SAPC.SFM: Stochastic Approximation Principal Component Analysis
In SFM: A Package for Analyzing Skew Factor Models
SAPC.SFM R Documentation
Stochastic Approximation Principal Component Analysis
Description
This function calculates several metrics for the SAPC method,
including the estimated factor loadings and uniquenesses, and various
error metrics comparing the estimated matrices with the true matrices.
Usage
SAPC.SFM(x, m, A, D, p)
Arguments
x
The data used in the SAPC analysis.
m
The number of common factors.
A
The true factor loadings matrix.
D
The true uniquenesses matrix.
p
The number of variables.
Value
A list of metrics including:
Asa
Estimated factor loadings matrix obtained from the SAPC analysis.
Dsa
Estimated uniquenesses vector obtained from the SAPC analysis.
MSESigmaA
Mean squared error of the estimated factor loadings (Asa) compared to the true loadings (A).
MSESigmaD
Mean squared error of the estimated uniquenesses (Dsa) compared to the true uniquenesses (D).
LSigmaA
Loss metric for the estimated factor loadings (Asa), indicating the relative error compared to the true loadings (A).
LSigmaD
Loss metric for the estimated uniquenesses (Dsa), indicating the relative error compared to the true uniquenesses (D).
Examples
p = 10
m = 5
n = 2000
mu = t(matrix(rep(runif(p, 0, 100), n), p, n))

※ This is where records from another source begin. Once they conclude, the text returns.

-- ==== Sys2Proof/Syntax.lean ====
section
/-! DEFINITION. The commands of the device: one constructor per row of spec/opcode_table.json, in the table's order, with
the row's operands. A register write row carries the requester and the word written; an event row carries what comes from
outside the modelled block (the lane, a measured figure, the fields of a message). -/

namespace Sys2Proof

mu0 = as.matrix(runif(m, 0))
sigma0 = diag(runif(m, 1))
F = matrix(MASS::mvrnorm(n, mu0, sigma0), nrow = n)
A = matrix(runif(p * m, -1, 1), nrow = p)
xi = 5
omega = 2
alpha = 5
r <- sn::rsn(n * p, omega = omega, alpha = alpha)
D0 = omega * diag(p)
D = diag(D0)
epsilon = matrix(r, nrow = n)
data = mu + F %*% t(A) + epsilon
result <- SAPC.SFM(data, m = m, A = A, D = D, p = p)
print(result)
SFM documentation built on April 15, 2025, 5:09 p.m.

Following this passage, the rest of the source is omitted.